▶

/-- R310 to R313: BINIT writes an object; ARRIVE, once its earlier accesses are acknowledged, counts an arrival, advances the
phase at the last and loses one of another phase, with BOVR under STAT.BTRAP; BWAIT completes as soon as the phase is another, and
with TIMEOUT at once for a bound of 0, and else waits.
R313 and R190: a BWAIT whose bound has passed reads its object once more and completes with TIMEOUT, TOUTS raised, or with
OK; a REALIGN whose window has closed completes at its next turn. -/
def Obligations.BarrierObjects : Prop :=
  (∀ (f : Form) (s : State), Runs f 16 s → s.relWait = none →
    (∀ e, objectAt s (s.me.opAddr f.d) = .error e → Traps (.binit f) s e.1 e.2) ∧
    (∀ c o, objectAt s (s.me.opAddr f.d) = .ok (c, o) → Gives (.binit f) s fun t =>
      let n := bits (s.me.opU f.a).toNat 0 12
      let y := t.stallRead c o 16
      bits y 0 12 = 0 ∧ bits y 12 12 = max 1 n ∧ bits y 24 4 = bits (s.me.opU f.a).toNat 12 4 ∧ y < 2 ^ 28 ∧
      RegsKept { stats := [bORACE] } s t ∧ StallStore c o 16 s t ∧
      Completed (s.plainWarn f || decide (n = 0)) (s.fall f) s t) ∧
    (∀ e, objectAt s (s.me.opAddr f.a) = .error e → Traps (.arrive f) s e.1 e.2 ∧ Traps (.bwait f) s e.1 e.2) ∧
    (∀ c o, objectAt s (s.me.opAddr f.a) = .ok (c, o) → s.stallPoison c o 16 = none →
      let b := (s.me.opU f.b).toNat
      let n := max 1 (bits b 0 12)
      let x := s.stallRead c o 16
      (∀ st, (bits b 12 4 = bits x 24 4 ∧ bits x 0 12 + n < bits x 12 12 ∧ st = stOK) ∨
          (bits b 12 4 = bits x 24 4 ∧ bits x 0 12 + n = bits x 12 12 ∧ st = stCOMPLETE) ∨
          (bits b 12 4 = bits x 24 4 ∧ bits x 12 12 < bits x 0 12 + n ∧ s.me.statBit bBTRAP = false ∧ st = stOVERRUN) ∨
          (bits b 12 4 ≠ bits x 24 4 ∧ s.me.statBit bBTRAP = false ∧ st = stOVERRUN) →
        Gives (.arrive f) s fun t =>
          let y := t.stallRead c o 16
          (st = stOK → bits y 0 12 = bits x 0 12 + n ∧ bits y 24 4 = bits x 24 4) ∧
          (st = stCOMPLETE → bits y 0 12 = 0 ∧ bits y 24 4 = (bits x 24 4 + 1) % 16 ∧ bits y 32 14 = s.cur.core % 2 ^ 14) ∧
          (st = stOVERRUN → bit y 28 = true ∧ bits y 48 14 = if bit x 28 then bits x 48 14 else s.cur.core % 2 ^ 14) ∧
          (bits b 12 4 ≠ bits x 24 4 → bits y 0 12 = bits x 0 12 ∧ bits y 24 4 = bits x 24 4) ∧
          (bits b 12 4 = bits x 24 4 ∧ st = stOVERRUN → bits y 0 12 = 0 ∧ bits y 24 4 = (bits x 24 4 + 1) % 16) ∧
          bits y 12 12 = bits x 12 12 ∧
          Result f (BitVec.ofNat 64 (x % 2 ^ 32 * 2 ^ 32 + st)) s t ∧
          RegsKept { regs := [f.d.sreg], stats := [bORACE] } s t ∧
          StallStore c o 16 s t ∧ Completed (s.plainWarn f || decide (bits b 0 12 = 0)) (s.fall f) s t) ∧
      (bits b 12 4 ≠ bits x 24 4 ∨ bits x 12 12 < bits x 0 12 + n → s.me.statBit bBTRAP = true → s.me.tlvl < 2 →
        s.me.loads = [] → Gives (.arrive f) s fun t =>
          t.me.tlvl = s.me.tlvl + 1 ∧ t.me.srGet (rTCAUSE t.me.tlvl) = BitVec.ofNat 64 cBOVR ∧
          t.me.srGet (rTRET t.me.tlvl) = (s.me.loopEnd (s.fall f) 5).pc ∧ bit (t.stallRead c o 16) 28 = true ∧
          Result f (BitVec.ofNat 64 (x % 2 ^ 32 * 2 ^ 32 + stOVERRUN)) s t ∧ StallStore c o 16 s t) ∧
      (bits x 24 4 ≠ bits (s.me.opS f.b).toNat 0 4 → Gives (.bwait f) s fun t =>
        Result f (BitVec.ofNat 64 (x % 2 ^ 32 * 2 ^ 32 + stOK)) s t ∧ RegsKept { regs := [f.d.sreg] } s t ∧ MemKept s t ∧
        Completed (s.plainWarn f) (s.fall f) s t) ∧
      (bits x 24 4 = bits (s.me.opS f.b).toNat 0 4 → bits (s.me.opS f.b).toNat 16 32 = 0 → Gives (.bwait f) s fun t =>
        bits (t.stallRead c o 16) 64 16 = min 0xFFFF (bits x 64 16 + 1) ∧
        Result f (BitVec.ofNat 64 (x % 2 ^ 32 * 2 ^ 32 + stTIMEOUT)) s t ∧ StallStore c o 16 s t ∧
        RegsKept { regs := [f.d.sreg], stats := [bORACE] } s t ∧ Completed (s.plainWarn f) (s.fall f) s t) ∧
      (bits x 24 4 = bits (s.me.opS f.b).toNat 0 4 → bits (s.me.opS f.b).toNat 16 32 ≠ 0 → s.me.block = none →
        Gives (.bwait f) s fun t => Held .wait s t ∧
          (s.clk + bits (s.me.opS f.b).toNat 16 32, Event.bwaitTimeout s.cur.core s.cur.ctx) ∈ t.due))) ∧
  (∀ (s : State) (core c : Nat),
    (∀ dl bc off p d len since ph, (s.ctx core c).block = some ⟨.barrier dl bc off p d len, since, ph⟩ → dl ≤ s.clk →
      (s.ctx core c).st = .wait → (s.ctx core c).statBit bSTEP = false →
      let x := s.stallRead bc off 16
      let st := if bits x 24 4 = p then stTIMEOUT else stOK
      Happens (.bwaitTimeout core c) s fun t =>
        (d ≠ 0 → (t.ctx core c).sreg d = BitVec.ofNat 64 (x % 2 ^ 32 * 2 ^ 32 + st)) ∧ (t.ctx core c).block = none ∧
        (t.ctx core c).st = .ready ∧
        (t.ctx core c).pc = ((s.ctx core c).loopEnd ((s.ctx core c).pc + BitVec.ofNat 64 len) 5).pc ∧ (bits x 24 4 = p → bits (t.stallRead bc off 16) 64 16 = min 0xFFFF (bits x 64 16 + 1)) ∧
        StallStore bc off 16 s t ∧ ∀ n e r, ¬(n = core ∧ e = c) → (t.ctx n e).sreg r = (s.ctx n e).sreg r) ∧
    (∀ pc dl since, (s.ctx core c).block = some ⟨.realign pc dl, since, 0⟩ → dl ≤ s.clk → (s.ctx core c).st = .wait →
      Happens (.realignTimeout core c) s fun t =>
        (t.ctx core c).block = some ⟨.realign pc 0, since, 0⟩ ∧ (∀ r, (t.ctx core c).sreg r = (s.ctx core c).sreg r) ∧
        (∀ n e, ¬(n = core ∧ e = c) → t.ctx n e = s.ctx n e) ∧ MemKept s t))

◀

→ Your goal:
Taking the entries above, write out exactly each line from the one holding "(∀ (s : State)" to the one holding "(d ≠ 0 → (t.ctx", both included, and stop there.

→ Task solution:
  (∀ (s : State) (core c : Nat),
    (∀ dl bc off p d len since ph, (s.ctx core c).block = some ⟨.barrier dl bc off p d len, since, ph⟩ → dl ≤ s.clk →
      (s.ctx core c).st = .wait → (s.ctx core c).statBit bSTEP = false →
      let x := s.stallRead bc off 16
      let st := if bits x 24 4 = p then stTIMEOUT else stOK
      Happens (.bwaitTimeout core c) s fun t =>
        (d ≠ 0 → (t.ctx core c).sreg d = BitVec.ofNat 64 (x % 2 ^ 32 * 2 ^ 32 + st)) ∧ (t.ctx core c).block = none ∧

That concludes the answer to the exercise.